Make sure you have a Python environment manager like pyenv
or conda
installed (if you don't have one installed, we recommend installing miniconda).
Once you are in your Python environment, install the required packages by running the following command:
cd gene_network_evaluation/app/
pip install -r requirements.txt
Let an organizer know if you run into any issues with the installation.
You will you will need a Synapse account to access the large files considered for this jamboree. First create an account, then post your username to the IGVF Slack channel #jamboree-gene-programs-2024 to be granted access to these files. If you are interested in more general IGVF Synapse access, message Ben Hitz on slack with your Synapse username.
The dashboard expects that you have run the both gene inference and evaluation pipeline in advance (see main README
for more details). For the purposes of the jamboree, we have done this for you for 4 datasets (in alphabetical order):
Bridge_Samples
-- IGVF left cerebral cortex brain samples mice. UCI performed snRNA-seq or "Split-seq" using the Parse Biosciences platformCharacterizationMcGinnis_Dataset6
-- H1 pancreatic diff, 7 timepoints (n=7; D3/7/11/18/32)Endothelial
-- TeloHAEC (endothelial model cell line) Perturb-seq dataset from [1]iPSC_EC
-- induced pluripotent stem cell (iPSC) derived endothelial cells (ECs) over a 3 day differentiation protocol
For each dataset we have run 3 program inference methods (factor_analysis
, cNMF
, and Topyfic
, with a few exceptions) and several evaluations. The results are organized on Synapse with the following structure:
datasets
- Contains the raw data for the datasets that can be input into the gene program inference methodsevaluation
- Contains the scripts and results for running the evaluation pipeline on the gene program inference resultsget_data
- Contains scripts for downloading the data from Synapseinference
- Contains the scripts and results for running the gene program inference methodsreport
- Contains the scripts and results for generating the report
Each of these subdirectories contains a README.md
and is subsequently organized by dataset.
Many of these files are quite large. Single files can be easily downloaded via the browser, but you can also download files programmatically using the synapse command line client or Python API. For example, you can run the following command to download the Endothelial
evaluation h5mu
file:
# Synapse may require you to generate a personal access token to authenticate. You can do so in your profile settings on Synapse.
synapse get syn63392881 --downloadLocation ../examples/evaluation/Endothelial/cNMF
Or you can follow the the examples/get_data/download_from_synapse.ipynb
notebook to download files using the Python API. Note that running the full notebook will download files for several datasets, so pick and choose the data you want to download when using this option.
Running the dashboard requires that you have already run the evaluation pipeline (see datasets) and that you pass in a yaml
format config with the following information:
path_evaluation_outs: # List of paths to the evaluation output directories
- "/path/to/evaluation/output/directory_1"
- "/path/to/evaluation/output/directory_2"
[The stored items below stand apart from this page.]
/-! `modThread` changes `threads` alone. -/

@[simp] theorem State.modThread_boot (s : State) (k : ThreadId) (f : Thread → Thread) : (s.modThread k f).boot = s.boot := rfl
@[simp] theorem State.modThread_cycle (s : State) (k : ThreadId) (f : Thread → Thread) : (s.modThread k f).cycle = s.cycle := rfl
@[simp] theorem State.modThread_epoch (s : State) (k : ThreadId) (f : Thread → Thread) : (s.modThread k f).epoch = s.epoch := rfl
@[simp] theorem State.modThread_chip (s : State) (k : ThreadId) (f : Thread → Thread) : (s.modThread k f).chip = s.chip := rfl
@[simp] theorem State.modThread_domain (s : State) (k : ThreadId) (f : Thread → Thread) : (s.modThread k f).domain = s.domain := rfl
@[simp] theorem State.modThread_agenda (s : State) (k : ThreadId) (f : Thread → Thread) : (s.modThread k f).agenda = s.agenda := rfl
@[simp] theorem State.modThread_freeCtr (s : State) (k : ThreadId) (f : Thread → Thread) : (s.modThread k f).freeCtr = s.freeCtr := rfl
@[simp] theorem State.modThread_nextId (s : State) (k : ThreadId) (f : Thread → Thread) : (s.modThread k f).nextId = s.nextId := rfl
@[simp] theorem State.modThread_strings (s : State) (k : ThreadId) (f : Thread → Thread) : (s.modThread k f).strings = s.strings := rfl
@[simp] theorem State.modThread_threads (s : State) (k : ThreadId) (f : Thread → Thread) : (s.modThread k f).threads = s.threads.map fun t => if t.id == k then f t else t := rfl
@[simp] theorem State.modThread_teams (s : State) (k : ThreadId) (f : Thread → Thread) : (s.modThread k f).teams = s.teams := rfl
@[simp] theorem State.modThread_blocks (s : State) (k : ThreadId) (f : Thread → Thread) : (s.modThread k f).blocks = s.blocks := rfl
@[simp] theorem State.modThread_sr (s : State) (k : ThreadId) (f : Thread → Thread) : (s.modThread k f).sr = s.sr := rfl
@[simp] theorem State.modThread_mem (s : State) (k : ThreadId) (f : Thread → Thread) : (s.modThread k f).mem = s.mem := rfl
@[simp] theorem State.modThread_host (s : State) (k : ThreadId) (f : Thread → Thread) : (s.modThread k f).host = s.host := rfl
@[simp] theorem State.modThread_sectorKey (s : State) (k : ThreadId) (f : Thread → Thread) : (s.modThread k f).sectorKey = s.sectorKey := rfl
@[simp] theorem State.modThread_keys (s : State) (k : ThreadId) (f : Thread → Thread) : (s.modThread k f).keys = s.keys := rfl
@[simp] theorem State.modThread_poison (s : State) (k : ThreadId) (f : Thread → Thread) : (s.modThread k f).poison = s.poison := rfl
@[simp] theorem State.modThread_upsets (s : State) (k : ThreadId) (f : Thread → Thread) : (s.modThread k f).upsets = s.upsets := rfl
@[simp] theorem State.modThread_frames (s : State) (k : ThreadId) (f : Thread → Thread) : (s.modThread k f).frames = s.frames := rfl
@[simp] theorem State.modThread_frameBusy (s : State) (k : ThreadId) (f : Thread → Thread) : (s.modThread k f).frameBusy = s.frameBusy := rfl
@[simp] theorem State.modThread_l1 (s : State) (k : ThreadId) (f : Thread → Thread) : (s.modThread k f).l1 = s.l1 := rfl
@[simp] theorem State.modThread_upd (s : State) (k : ThreadId) (f : Thread → Thread) : (s.modThread k f).upd = s.upd := rfl
@[simp] theorem State.modThread_guests (s : State) (k : ThreadId) (f : Thread → Thread) : (s.modThread k f).guests = s.guests := rfl
@[simp] theorem State.modThread_dir (s : State) (k : ThreadId) (f : Thread → Thread) : (s.modThread k f).dir = s.dir := rfl
@[simp] theorem State.modThread_absent (s : State) (k : ThreadId) (f : Thread → Thread) : (s.modThread k f).absent = s.absent := rfl
@[simp] theorem State.modThread_swept (s : State) (k : ThreadId) (f : Thread → Thread) : (s.modThread k f).swept = s.swept := rfl
@[simp] theorem State.modThread_wbs (s : State) (k : ThreadId) (f : Thread → Thread) : (s.modThread k f).wbs = s.wbs := rfl
@[simp] theorem State.modThread_merges (s : State) (k : ThreadId) (f : Thread → Thread) : (s.modThread k f).merges = s.merges := rfl
@[simp] theorem State.modThread_rels (s : State) (k : ThreadId) (f : Thread → Thread) : (s.modThread k f).rels = s.rels := rfl
@[simp] theorem State.modThread_loads (s : State) (k : ThreadId) (f : Thread → Thread) : (s.modThread k f).loads = s.loads := rfl
@[simp] theorem State.modThread_rets (s : State) (k : ThreadId) (f : Thread → Thread) : (s.modThread k f).rets = s.rets := rfl
@[simp] theorem State.modThread_staccs (s : State) (k : ThreadId) (f : Thread → Thread) : (s.modThread k f).staccs = s.staccs := rfl
@[simp] theorem State.modThread_atoms (s : State) (k : ThreadId) (f : Thread → Thread) : (s.modThread k f).atoms = s.atoms := rfl
@[simp] theorem State.modThread_vstores (s : State) (k : ThreadId) (f : Thread → Thread) : (s.modThread k f).vstores = s.vstores := rfl
@[simp] theorem State.modThread_remotes (s : State) (k : ThreadId) (f : Thread → Thread) : (s.modThread k f).remotes = s.remotes := rfl
@[simp] theorem State.modThread_tlb (s : State) (k : ThreadId) (f : Thread → Thread) : (s.modThread k f).tlb = s.tlb := rfl
@[simp] theorem State.modThread_walks (s : State) (k : ThreadId) (f : Thread → Thread) : (s.modThread k f).walks = s.walks := rfl
@[simp] theorem State.modThread_masks (s : State) (k : ThreadId) (f : Thread → Thread) : (s.modThread k f).masks = s.masks := rfl
@[simp] theorem State.modThread_walkFaults (s : State) (k : ThreadId) (f : Thread → Thread) : (s.modThread k f).walkFaults = s.walkFaults := rfl
@[simp] theorem State.modThread_code (s : State) (k : ThreadId) (f : Thread → Thread) : (s.modThread k f).code = s.code := rfl
@[simp] theorem State.modThread_hostHeld (s : State) (k : ThreadId) (f : Thread → Thread) : (s.modThread k f).hostHeld = s.hostHeld := rfl
@[simp] theorem State.modThread_farWins (s : State) (k : ThreadId) (f : Thread → Thread) : (s.modThread k f).farWins = s.farWins := rfl
@[simp] theorem State.modThread_hostRead (s : State) (k : ThreadId) (f : Thread → Thread) : (s.modThread k f).hostRead = s.hostRead := rfl
@[simp] theorem State.modThread_qreqs (s : State) (k : ThreadId) (f : Thread → Thread) : (s.modThread k f).qreqs = s.qreqs := rfl
@[simp] theorem State.modThread_copies (s : State) (k : ThreadId) (f : Thread → Thread) : (s.modThread k f).copies = s.copies := rfl
@[simp] theorem State.modThread_copyDone (s : State) (k : ThreadId) (f : Thread → Thread) : (s.modThread k f).copyDone = s.copyDone := rfl
@[simp] theorem State.modThread_engines (s : State) (k : ThreadId) (f : Thread → Thread) : (s.modThread k f).engines = s.engines := rfl
@[simp] theorem State.modThread_relays (s : State) (k : ThreadId) (f : Thread → Thread) : (s.modThread k f).relays = s.relays := rfl
@[simp] theorem State.modThread_records (s : State) (k : ThreadId) (f : Thread → Thread) : (s.modThread k f).records = s.records := rfl
@[simp] theorem State.modThread_areas (s : State) (k : ThreadId) (f : Thread → Thread) : (s.modThread k f).areas = s.areas := rfl
@[simp] theorem State.modThread_launches (s : State) (k : ThreadId) (f : Thread → Thread) : (s.modThread k f).launches = s.launches := rfl
@[simp] theorem State.modThread_nextLaunch (s : State) (k : ThreadId) (f : Thread → Thread) : (s.modThread k f).nextLaunch = s.nextLaunch := rfl
@[simp] theorem State.modThread_resv (s : State) (k : ThreadId) (f : Thread → Thread) : (s.modThread k f).resv = s.resv := rfl
@[simp] theorem State.modThread_lastQueue (s : State) (k : ThreadId) (f : Thread → Thread) : (s.modThread k f).lastQueue = s.lastQueue := rfl
@[simp] theorem State.modThread_bulkheads (s : State) (k : ThreadId) (f : Thread → Thread) : (s.modThread k f).bulkheads = s.bulkheads := rfl
@[simp] theorem State.modThread_freg (s : State) (k : ThreadId) (f : Thread → Thread) : (s.modThread k f).freg = s.freg := rfl
@[simp] theorem State.modThread_preg (s : State) (k : ThreadId) (f : Thread → Thread) : (s.modThread k f).preg = s.preg := rfl
@[simp] theorem State.modThread_vfPart (s : State) (k : ThreadId) (f : Thread → Thread) : (s.modThread k f).vfPart = s.vfPart := rfl
@[simp] theorem State.modThread_fqHeld (s : State) (k : ThreadId) (f : Thread → Thread) : (s.modThread k f).fqHeld = s.fqHeld := rfl
@[simp] theorem State.modThread_cmds (s : State) (k : ThreadId) (f : Thread → Thread) : (s.modThread k f).cmds = s.cmds := rfl
@[simp] theorem State.modThread_schedObjs (s : State) (k : ThreadId) (f : Thread → Thread) : (s.modThread k f).schedObjs = s.schedObjs := rfl
@[simp] theorem State.modThread_lastLoad (s : State) (k : ThreadId) (f : Thread → Thread) : (s.modThread k f).lastLoad = s.lastLoad := rfl
@[simp] theorem State.modThread_invBusy (s : State) (k : ThreadId) (f : Thread → Thread) : (s.modThread k f).invBusy = s.invBusy := rfl
@[simp] theorem State.modThread_vectors (s : State) (k : ThreadId) (f : Thread → Thread) : (s.modThread k f).vectors = s.vectors := rfl
@[simp] theorem State.modThread_partSel (s : State) (k : ThreadId) (f : Thread → Thread) : (s.modThread k f).partSel = s.partSel := rfl
@[simp] theorem State.modThread_frameSel (s : State) (k : ThreadId) (f : Thread → Thread) : (s.modThread k f).frameSel = s.frameSel := rfl
@[simp] theorem State.modThread_keyBlob (s : State) (k : ThreadId) (f : Thread → Thread) : (s.modThread k f).keyBlob = s.keyBlob := rfl
@[simp] theorem State.modThread_keyBusy (s : State) (k : ThreadId) (f : Thread → Thread) : (s.modThread k f).keyBusy = s.keyBusy := rfl
@[simp] theorem State.modThread_keyErr (s : State) (k : ThreadId) (f : Thread → Thread) : (s.modThread k f).keyErr = s.keyErr := rfl
@[simp] theorem State.modThread_inj (s : State) (k : ThreadId) (f : Thread → Thread) : (s.modThread k f).inj = s.inj := rfl
@[simp] theorem State.modThread_slices (s : State) (k : ThreadId) (f : Thread → Thread) : (s.modThread k f).slices = s.slices := rfl
@[simp] theorem State.modThread_sliceStage (s : State) (k : ThreadId) (f : Thread → Thread) : (s.modThread k f).sliceStage = s.sliceStage := rfl
@[simp] theorem State.modThread_sliceNow (s : State) (k : ThreadId) (f : Thread → Thread) : (s.modThread k f).sliceNow = s.sliceNow := rfl
@[simp] theorem State.modThread_sliceReady (s : State) (k : ThreadId) (f : Thread → Thread) : (s.modThread k f).sliceReady = s.sliceReady := rfl
@[simp] theorem State.modThread_measure (s : State) (k : ThreadId) (f : Thread → Thread) : (s.modThread k f).measure = s.measure := rfl
@[simp] theorem State.modThread_spdm (s : State) (k : ThreadId) (f : Thread → Thread) : (s.modThread k f).spdm = s.spdm := rfl
@[simp] theorem State.modThread_linksDown (s : State) (k : ThreadId) (f : Thread → Thread) : (s.modThread k f).linksDown = s.linksDown := rfl
@[simp] theorem State.modThread_linkFails (s : State) (k : ThreadId) (f : Thread → Thread) : (s.modThread k f).linkFails = s.linkFails := rfl
@[simp] theorem State.modThread_lostDies (s : State) (k : ThreadId) (f : Thread → Thread) : (s.modThread k f).lostDies = s.lostDies := rfl
@[simp] theorem State.modThread_lastError (s : State) (k : ThreadId) (f : Thread → Thread) : (s.modThread k f).lastError = s.lastError := rfl
@[simp] theorem State.modThread_telemetry (s : State) (k : ThreadId) (f : Thread → Thread) : (s.modThread k f).telemetry = s.telemetry := rfl
@[simp] theorem State.modThread_beats (s : State) (k : ThreadId) (f : Thread → Thread) : (s.modThread k f).beats = s.beats := rfl
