/-- R391 to R399, R383, R384, Tables 18.7, 19.1, 19.4: the reset of a bulkhead and what ends it; the assignment of bulkheads, frames and windows; the slices of gangs. -/
def Obligations.BulkheadAndGangSteps : Prop :=
  (∀ (b : Nat) (s : State), b < s.bulkheads.length →
    ((s.bh b).state ≠ .resetting → ∀ i, i = .bulkheadReset b ∨ i = .bulkheadHwFault b → Goes i s fun t => (∃ ok, Ev.bulkheadResetDone b ok ∈ t.agenda)
        ∧ (t.bh b).state = .resetting ∧ (t.bh b).gateOpen = false ∧ (t.bh b).cause = (if i = .bulkheadReset b then 0 else 2)
        ∧ (∀ x ∈ t.l1, bhOf x.core ≠ b) ∧ (∀ x ∈ t.upd, bhOf x.core ≠ b) ∧ (∀ x ∈ t.resv, x.bh ≠ b)
        ∧ (∀ x ∈ t.code, bhOf x.core ≠ b)
        ∧ (∀ x ∈ t.l1, x ∈ s.l1) ∧ (∀ x ∈ s.l1, bhOf x.core ≠ b → x.dirty ≠ [] → x ∈ t.l1)
        ∧ ∀ k ∈ s.blocks, (s.blocks.map (·.id)).Nodup → bhOf k.core = b → k.resident = true → ∀ k', t.block? k.id = some k' → k'.state = .killed)
    ∧ ((s.bh b).state = .resetting → exec (.bulkheadReset b) s = .next { s with cycle := s.cycle + 1 } ∧ exec (.bulkheadHwFault b) s = .next { s with cycle := s.cycle + 1 })
    ∧ ((s.bh b).state = .resetting → (s.bh b).cause ≠ 1 → Goes (.bulkheadResetDone b true) s fun t =>
        (∃ n ≤ 24, t.bh b = { s.bh b with state := .run, gateOpen := true, cores := n })
        ∧ t.fqHeld = (if (s.bh b).assigned then s.fqHeld ++ [{ part := (s.bh b).part, record := FqRecord.pack { tid := BitVec.ofNat 10 b, sub := (s.bh b).cause, kind := 5 } }]
            else s.fqHeld)
        ∧ t.blocks = s.blocks ∧ t.mem = s.mem)
    ∧ ((s.bh b).state = .resetting → Goes (.bulkheadResetDone b false) s fun t => (t.bh b).state = .failed ∧ (t.bh b).gateOpen = false)
    ∧ (∀ (a : Bool) (p : BitVec 6),
        ((s.bh b).assigned = a → (s.bh b).part = p → exec (.partitionChange b a p) s = .next { s with cycle := s.cycle + 1 })
        ∧ (((s.bh b).assigned ≠ a ∨ (s.bh b).part ≠ p) →
            ((48 ≤ p.toNat ∨ ((s.bh b).assigned = true ∧ s.hasLaunch (s.bh b).part = true) ∨ (a = true ∧ s.hasLaunch p = true)) →
              Goes (.partitionChange b a p) s fun t => t = { s with bulkheads := s.bulkheads.set b { s.bh b with cerr := true }, cycle := s.cycle + 1 })
            ∧ (p.toNat < 48 → ((s.bh b).assigned = true → s.hasLaunch (s.bh b).part = false) → (a = true → s.hasLaunch p = false) → (s.bh b).state ≠ .resetting →
                Goes (.partitionChange b a p) s fun t => (t.bh b).assigned = a ∧ (t.bh b).part = p ∧ (t.bh b).cerr = false
                  ∧ (t.bh b).state = .resetting ∧ (t.bh b).cause = 1 ∧ (∀ v ∈ t.vfPart, v.1 / 8 ≠ b)))))
  ∧ (∀ (v : Word) (s : State) (byte : Byte), byte = (v &&& 0xbf).setWidth 8 →
      (s.frameBusy = [] → rd s.frames s.selFrame ≠ byte → (byte.getLsbD 7 = true → s.ownable s.selFrame = true) → Goes (.frameownWrite v) s fun t =>
        t = { s with frameBusy := [(s.selFrame, byte)], agenda := s.agenda ++ [.frameownChangeComplete s.selFrame], cycle := s.cycle + 1 })
      ∧ (s.frameBusy ≠ [] → Goes (.frameownWrite v) s fun t => t = { s with cycle := s.cycle + 1 }))
  ∧ (∀ (f : Nat) (byte : Byte) (s : State), s.frameBusy.find? (fun x => x.1 == f) = some (f, byte) → Goes (.frameownChangeComplete f) s fun t =>
      rd t.frames f = byte ∧ (∀ g, g ≠ f → rd t.frames g = rd s.frames g) ∧ t.frameBusy = [] ∧ (∀ a, a / 2 ^ 21 = f → rd t.mem a = 0)
        ∧ (∀ a, a / 2 ^ 21 ≠ f → rd t.mem a = rd s.mem a) ∧ (∀ x ∈ t.l1, x.pa / 2 ^ 21 ≠ f) ∧ (∀ w ∈ t.wbs, ∀ c ∈ w.cells, c.1 / 2 ^ 21 ≠ f)
        ∧ (∀ l ∈ t.loads, ∀ x ∈ l.bytes, ∀ pa k, x = .at pa k → pa / 2 ^ 21 ≠ f)
        ∧ (∀ v ∈ s.vstores, v.passed = true → v.scattered = false → (∃ x ∈ v.bytes, x.pa / 2 ^ 21 = f) → v ∉ t.vstores ∧ Ev.storeFault v.th Cause.xlate.code v.va v.pc ∈ t.agenda)
        ∧ (∀ a ∈ s.atoms, ∀ pa, a.loc = .mem pa → pa / 2 ^ 21 = f → a ∉ t.atoms ∧ (a.red = true → Ev.storeFault a.th Cause.xlate.code 0 a.pc ∈ t.agenda))
        ∧ (s.vstores = [] → s.atoms = [] → s.wbs = [] → t.threads = s.threads))
  ∧ (∀ (p : BitVec 6) (w : Nat) (v : DWord) (s : State), w < 16 →
      Goes (.windowEntryStage p w v) s (fun t => t = { s with preg := t.preg, cycle := s.cycle + 1 } ∧ (∀ k < 16, t.winEntry p k = s.winEntry p k)
        ∧ t.pr p (0xc008 + 16 * w) = v &&& 0xfffff3ffffffffff)
      ∧ ((s.winEntry p w).v = false → Goes (.windowEntryInstall p w v) s fun t => t = { s with preg := t.preg, cycle := s.cycle + 1 }
          ∧ t.pr p (0x4000 + 16 * w) = v &&& 7 ∧ t.pr p (0x4008 + 16 * w) = s.pr p (0xc008 + 16 * w))
      ∧ ((s.winEntry p w).v = true → ∀ u, u = s.winDrop (s.winEntry p w) p →
          (u.winBusy (s.winEntry p w) p = true → Goes (.windowEntryInstall p w v) s fun t => t.preg = s.preg ∧ Ev.windowEntryInstall p w v ∈ t.agenda)
          ∧ (u.winBusy (s.winEntry p w) p = false → Goes (.windowEntryInstall p w v) s fun t =>
              t.pr p (0x4000 + 16 * w) = v &&& 7 ∧ t.pr p (0x4008 + 16 * w) = s.pr p (0xc008 + 16 * w)
              ∧ (∀ g ∈ t.guests, (s.winCovers (s.winEntry p w) (g.line * 128)) = false))))
  ∧ ∀ (e : BitVec 6) (s : State),
      (∀ v : DWord, Goes (.sliceEntryStage e v) s fun t => t = { s with sliceStage := t.sliceStage, cycle := s.cycle + 1 }
        ∧ t.sliceStage = s.sliceStage.filter (fun x => x.1 != e.toNat) ++ [(e.toNat, v &&& 0xffffffff0000ffff)])
      ∧ (∀ (hi lo : DWord) (n : SliceEntry), s.sliceStage.find? (fun x => x.1 == e.toNat) = some (e.toNat, lo) → n = sliceEntryOf (hi ++ lo) →
          (s.clock.toNat + 1000000 ≤ n.start → s.slices = [] → n.gid ≠ 0 → Goes (.sliceEntryInstall e hi) s fun t =>
            t = { s with slices := [(e.toNat, hi ++ lo)], agenda := s.agenda ++ [.gangSliceStart e], cycle := s.cycle + 1 })
          ∧ (n.start < s.clock.toNat + 1000000 → Goes (.sliceEntryInstall e hi) s fun t => t = { s with cycle := s.cycle + 1 }))
      ∧ (∀ n, s.sliceAt e = some n →
          (s.clock.toNat < n.start → Goes (.gangSliceStart e) s fun t => t = { s with agenda := s.agenda ++ [.gangSliceStart e], cycle := s.cycle + 1 })
          ∧ (n.start ≤ s.clock.toNat → Goes (.gangSliceStart e) s fun t => t.mem = s.mem ∧ Ev.gangGraceExpiry e ∈ t.agenda ∧ Ev.gangSliceEnd e ∈ t.agenda
              ∧ ∃ sl, t.sliceNow = some sl ∧ sl.entry = e ∧ sl.gid = n.gid ∧ sl.aborted = false ∧ sl.ready = (s.sliceReady.filter (fun r => r.1 == e)).map (·.2))
          ∧ (∀ sl, s.sliceNow = some sl → sl.entry = e → sl.grace = true → n.start + 250000 ≤ s.clock.toNat → Goes (.gangGraceExpiry e) s fun t => t.mem = s.mem
              ∧ t.sliceNow = some { sl with grace := false, aborted := true } ∧ ∀ x ∈ t.launches, x.gang = true → Config.gangOf x.part = sl.gid → x.gabort = true)
          ∧ (n.stop ≤ s.clock.toNat → Goes (.gangSliceEnd e) s fun t => t.mem = s.mem ∧ t.slices = s.slices.filter (fun x => x.1 != e.toNat)
              ∧ t.sliceReady = s.sliceReady.filter (fun r => r.1 != e) ∧ t.sliceNow = s.sliceNow.filter (fun sl => sl.entry != e)))
      ∧ (∀ sl p, s.sliceNow = some sl → sl.entry = e →
          (p ≠ s.chip → (sl.grace = false ∨ s.graceOver e = false) → Goes (.gangReady e p) s fun t =>
            t = { s with sliceNow := t.sliceNow, cycle := s.cycle + 1 } ∧ ∃ y, t.sliceNow = some y ∧ y.ready = sl.ready ++ [p] ∧ y.aborted = sl.aborted ∧ y.gid = sl.gid)
          ∧ ((sl.grace = true ∧ s.graceOver e = true ∨ p = s.chip ∧ (s.gangClear sl.gid = false ∨ sl.aborted = false ∧ s.gangPlaced sl.gid = false)) →
            Goes (.gangReady e p) s fun t => t = { s with agenda := s.agenda ++ [.gangReady e p], cycle := s.cycle + 1 }))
path_evaluation_config: "/path/to/evaluation/config/evaluation.yaml" # Path to the evaluation configuration file
path_mdata: "/path/to/eval.h5mu" # Path to the MuData object containing the data_key and program_key
path_report_out: "/path/to/report/output/directory" # Path to the directory where the report will be saved
data_key: "rna" # Key used to store the original single-cell data in the MuData object
categorical_keys: # List of categorical keys to use for dashboard
- "sample"
continuous_keys: # List of continuous keys to use for dashboard
- "n_counts"
annotations_loc: "annotations.csv" # Name of file in the report directory to dump annotations
We have provided an example config file for the Endothelial
dataset.
path_evaluation_outs: ["../examples/evaluation/Endothelial/cNMF"]
path_evaluation_config: "../examples/evaluation/Endothelial/cNMF/evaluation_pipeline.yml"
path_mdata: "../examples/evaluation/Endothelial/cNMF/cNMF.h5mu"
path_report_out: "../examples/report/Endothelial/cNMF"
prog_keys: ["cNMF"]
data_key: "rna"
categorical_keys: ["batch", "sample"]
continuous_keys: ["n_counts"]
annotations_loc: "annotations.csv" # if none defaults to annotations.csv
All the files in the paths specified above were downloaded when you cloned the GitHub repository except for 1 file that is too large to store on GitHub. That file is available for download from Synapse. You can download it using the following command:
# Synapse may require you to generate a personal access token to authenticate. You can do so in your profile settings on Synapse.
synapse get syn63392881 --downloadLocation ../examples/evaluation/Endothelial/cNMF
We can now pass in Endothelial.yaml
in as the --config
argument of the following command:
python app.py --config Endothelial.yaml
Once the dashboard is running, you can access it via your default web browser by visiting http://0.0.0.0:8050/.
If you are running the app on a server, you will need to open an SSH tunnel to access the dashboard. You can do this by running the following command in a terminal on your local machine:
ssh -L 8050:localhost:8050 <username>@<server>
Once the tunnel is open, you can access the dashboard by visiting http://localhost:8050/ in your web browser.
We have hosted the Endothelial cell Perturb-seq example at the following link: http://34.169.124.229:8080/
Install Miniconda
Start by downloading the appropriate Miniconda installer for your operating system from https://docs.anaconda.com/miniconda/miniconda-other-installer-links/.
Run the installer using the command line. For example, if you downloaded the installer for Linux, you would run the following command:
bash Miniconda3-latest-Linux-x86_64.sh
Press enter when prompted
After hitting enter, you will then be presented with the license/terms and conditions. If you want to skip to the end, hit q
and then accept the license terms by typing yes.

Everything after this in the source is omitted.